За тихим пением дизелей Дубовец не услышал шагов минера Кани.
— Спасибо.
Покуривая, они смотрели, как огоньки кораблей тянулись на выход из гавани.
— Вам, наверное, еще во время войны приходилось сто раз видеть такое?
— Во время войны при выходе — ни огонька, ни звука.
Какая-то настороженность всегда тревожила Дубовца, когда рядом был минер Анатолий Каня, «Земеля» из-под Слонима. Слишком уж непохожи они были.
Невысокий, но ладный. Сидит на нем все аккуратно, как влитое. В двухсотрублевом костюме иной так не выглядит, как этот в обычной бескозырке, телогрейке, ватных штанах и сапогах.

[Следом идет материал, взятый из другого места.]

-- ==== Sys2Proof/Laws/KeepsExec.lean ====
section
/-!
SUPPORT. What every command keeps: one case per constructor, by the lemma of its meaning.
-/
namespace Sys2Proof.Machine
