-- ==== Sys2Proof/Laws/State.lean ====
section
/-!
SUPPORT. Small laws of the state: what each named update leaves alone, field by field, and what a read gives after a write.
A goal that some update leaves a field alone is closed by simp with these laws; by rfl alone the kernel unfolds every update above it.
-/
namespace Sys2Proof.Machine

@[simp] theorem State.wr_part (s : State) (a : Nat) (w : Word) : (s.wr a w).part = s.part := rfl
@[simp] theorem State.wr_tick (s : State) (a : Nat) (w : Word) : (s.wr a w).tick = s.tick := rfl
@[simp] theorem State.wr_staged (s : State) (a : Nat) (w : Word) : (s.wr a w).staged = s.staged := rfl
@[simp] theorem State.wr_tb (s : State) (a : Nat) (w : Word) : (s.wr a w).tb = s.tb := rfl
@[simp] theorem State.wr_host (s : State) (a : Nat) (w : Word) : (s.wr a w).host = s.host := rfl
@[simp] theorem State.wr_recs (s : State) (a : Nat) (w : Word) : (s.wr a w).recs = s.recs := rfl
@[simp] theorem State.wr_cars (s : State) (a : Nat) (w : Word) : (s.wr a w).cars = s.cars := rfl
@[simp] theorem State.wr_tx (s : State) (a : Nat) (w : Word) : (s.wr a w).tx = s.tx := rfl
@[simp] theorem State.wr_rx (s : State) (a : Nat) (w : Word) : (s.wr a w).rx = s.rx := rfl
@[simp] theorem State.wr_pr (s : State) (a : Nat) (w : Word) : (s.wr a w).pr = s.pr := rfl
@[simp] theorem State.wr_can (s : State) (a : Nat) (w : Word) : (s.wr a w).can = s.can := rfl
@[simp] theorem State.wr_orx (s : State) (a : Nat) (w : Word) : (s.wr a w).orx = s.orx := rfl
@[simp] theorem State.wr_adc (s : State) (a : Nat) (w : Word) : (s.wr a w).adc = s.adc := rfl
@[simp] theorem State.wr_agc (s : State) (a : Nat) (w : Word) : (s.wr a w).agc = s.agc := rfl
@[simp] theorem State.wr_air (s : State) (a : Nat) (w : Word) : (s.wr a w).air = s.air := rfl
@[simp] theorem State.wr_rowst (s : State) (a : Nat) (w : Word) : (s.wr a w).rowst = s.rowst := rfl
@[simp] theorem State.wr_tddOld (s : State) (a : Nat) (w : Word) : (s.wr a w).tddOld = s.tddOld := rfl
@[simp] theorem State.wr_fh (s : State) (a : Nat) (w : Word) : (s.wr a w).fh = s.fh := rfl
@[simp] theorem State.wr_links (s : State) (a : Nat) (w : Word) : (s.wr a w).links = s.links := rfl
@[simp] theorem State.wr_tr (s : State) (a : Nat) (w : Word) : (s.wr a w).tr = s.tr := rfl
@[simp] theorem State.wr_sol (s : State) (a : Nat) (w : Word) : (s.wr a w).sol = s.sol := rfl
@[simp] theorem State.wr_cal (s : State) (a : Nat) (w : Word) : (s.wr a w).cal = s.cal := rfl
@[simp] theorem State.wr_sv (s : State) (a : Nat) (w : Word) : (s.wr a w).sv = s.sv := rfl
@[simp] theorem State.wr_dma (s : State) (a : Nat) (w : Word) : (s.wr a w).dma = s.dma := rfl
@[simp] theorem State.wr_mon (s : State) (a : Nat) (w : Word) : (s.wr a w).mon = s.mon := rfl
@[simp] theorem State.wr_pw (s : State) (a : Nat) (w : Word) : (s.wr a w).pw = s.pw := rfl
@[simp] theorem State.wr_th (s : State) (a : Nat) (w : Word) : (s.wr a w).th = s.th := rfl
@[simp] theorem State.wr_celOrders (s : State) (a : Nat) (w : Word) : (s.wr a w).celOrders = s.celOrders := rfl
@[simp] theorem State.wr_cel (s : State) (a : Nat) (w : Word) : (s.wr a w).cel = s.cel := rfl
@[simp] theorem State.wr_boot (s : State) (a : Nat) (w : Word) : (s.wr a w).boot = s.boot := rfl
@[simp] theorem State.wr_lost (s : State) (a : Nat) (w : Word) : (s.wr a w).lost = s.lost := rfl
@[simp] theorem State.wr_pending (s : State) (a : Nat) (w : Word) : (s.wr a w).pending = s.pending := rfl
@[simp] theorem State.wr_fresh (s : State) (a : Nat) (w : Word) : (s.wr a w).fresh = s.fresh := rfl

@[simp] theorem State.pf_part (s : State) (a hi lo v : Nat) : (s.pf a hi lo v).part = s.part := rfl
@[simp] theorem State.pf_tick (s : State) (a hi lo v : Nat) : (s.pf a hi lo v).tick = s.tick := rfl
@[simp] theorem State.pf_staged (s : State) (a hi lo v : Nat) : (s.pf a hi lo v).staged = s.staged := rfl
@[simp] theorem State.pf_tb (s : State) (a hi lo v : Nat) : (s.pf a hi lo v).tb = s.tb := rfl
@[simp] theorem State.pf_host (s : State) (a hi lo v : Nat) : (s.pf a hi lo v).host = s.host := rfl
@[simp] theorem State.pf_recs (s : State) (a hi lo v : Nat) : (s.pf a hi lo v).recs = s.recs := rfl
@[simp] theorem State.pf_cars (s : State) (a hi lo v : Nat) : (s.pf a hi lo v).cars = s.cars := rfl
@[simp] theorem State.pf_tx (s : State) (a hi lo v : Nat) : (s.pf a hi lo v).tx = s.tx := rfl
@[simp] theorem State.pf_rx (s : State) (a hi lo v : Nat) : (s.pf a hi lo v).rx = s.rx := rfl
@[simp] theorem State.pf_pr (s : State) (a hi lo v : Nat) : (s.pf a hi lo v).pr = s.pr := rfl
@[simp] theorem State.pf_can (s : State) (a hi lo v : Nat) : (s.pf a hi lo v).can = s.can := rfl
@[simp] theorem State.pf_orx (s : State) (a hi lo v : Nat) : (s.pf a hi lo v).orx = s.orx := rfl
@[simp] theorem State.pf_adc (s : State) (a hi lo v : Nat) : (s.pf a hi lo v).adc = s.adc := rfl
@[simp] theorem State.pf_agc (s : State) (a hi lo v : Nat) : (s.pf a hi lo v).agc = s.agc := rfl
@[simp] theorem State.pf_air (s : State) (a hi lo v : Nat) : (s.pf a hi lo v).air = s.air := rfl
@[simp] theorem State.pf_rowst (s : State) (a hi lo v : Nat) : (s.pf a hi lo v).rowst = s.rowst := rfl
@[simp] theorem State.pf_tddOld (s : State) (a hi lo v : Nat) : (s.pf a hi lo v).tddOld = s.tddOld := rfl
@[simp] theorem State.pf_fh (s : State) (a hi lo v : Nat) : (s.pf a hi lo v).fh = s.fh := rfl
@[simp] theorem State.pf_links (s : State) (a hi lo v : Nat) : (s.pf a hi lo v).links = s.links := rfl
@[simp] theorem State.pf_tr (s : State) (a hi lo v : Nat) : (s.pf a hi lo v).tr = s.tr := rfl
@[simp] theorem State.pf_sol (s : State) (a hi lo v : Nat) : (s.pf a hi lo v).sol = s.sol := rfl
@[simp] theorem State.pf_cal (s : State) (a hi lo v : Nat) : (s.pf a hi lo v).cal = s.cal := rfl
@[simp] theorem State.pf_sv (s : State) (a hi lo v : Nat) : (s.pf a hi lo v).sv = s.sv := rfl
@[simp] theorem State.pf_dma (s : State) (a hi lo v : Nat) : (s.pf a hi lo v).dma = s.dma := rfl
@[simp] theorem State.pf_mon (s : State) (a hi lo v : Nat) : (s.pf a hi lo v).mon = s.mon := rfl
@[simp] theorem State.pf_pw (s : State) (a hi lo v : Nat) : (s.pf a hi lo v).pw = s.pw := rfl
@[simp] theorem State.pf_th (s : State) (a hi lo v : Nat) : (s.pf a hi lo v).th = s.th := rfl
@[simp] theorem State.pf_celOrders (s : State) (a hi lo v : Nat) : (s.pf a hi lo v).celOrders = s.celOrders := rfl
@[simp] theorem State.pf_cel (s : State) (a hi lo v : Nat) : (s.pf a hi lo v).cel = s.cel := rfl
@[simp] theorem State.pf_boot (s : State) (a hi lo v : Nat) : (s.pf a hi lo v).boot = s.boot := rfl
@[simp] theorem State.pf_lost (s : State) (a hi lo v : Nat) : (s.pf a hi lo v).lost = s.lost := rfl
@[simp] theorem State.pf_pending (s : State) (a hi lo v : Nat) : (s.pf a hi lo v).pending = s.pending := rfl
@[simp] theorem State.pf_fresh (s : State) (a hi lo v : Nat) : (s.pf a hi lo v).fresh = s.fresh := rfl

Ничего против Кани он не имел: служит, работяга, друга не заложит, на чужой спине в рай не полезет, а все же… Может, потому, что он с легкостью, играючи, завоевывал все, что ему, мичману, доставалось тяжелым трудом. Даже друзьями люди ему становились после первого слова, а то и после первой улыбки. Улыбка и правда хорошая. У плохих людей такой не бывает. И глаза отчаянно-веселые, темные, слегка прищуренные. И чуб кудрявый…
Отсюда, видимо, и настороженность. Ощущение, что, если бы довелось сидеть за одной партой, танцевать на одной площадке и все такое, этот взял бы верх. Уже не говоря про его рисование. У многих товарищей, да и у командиров — писанные им портреты. Очень живые, только что не разговаривают, и это мичману казалось мистикой.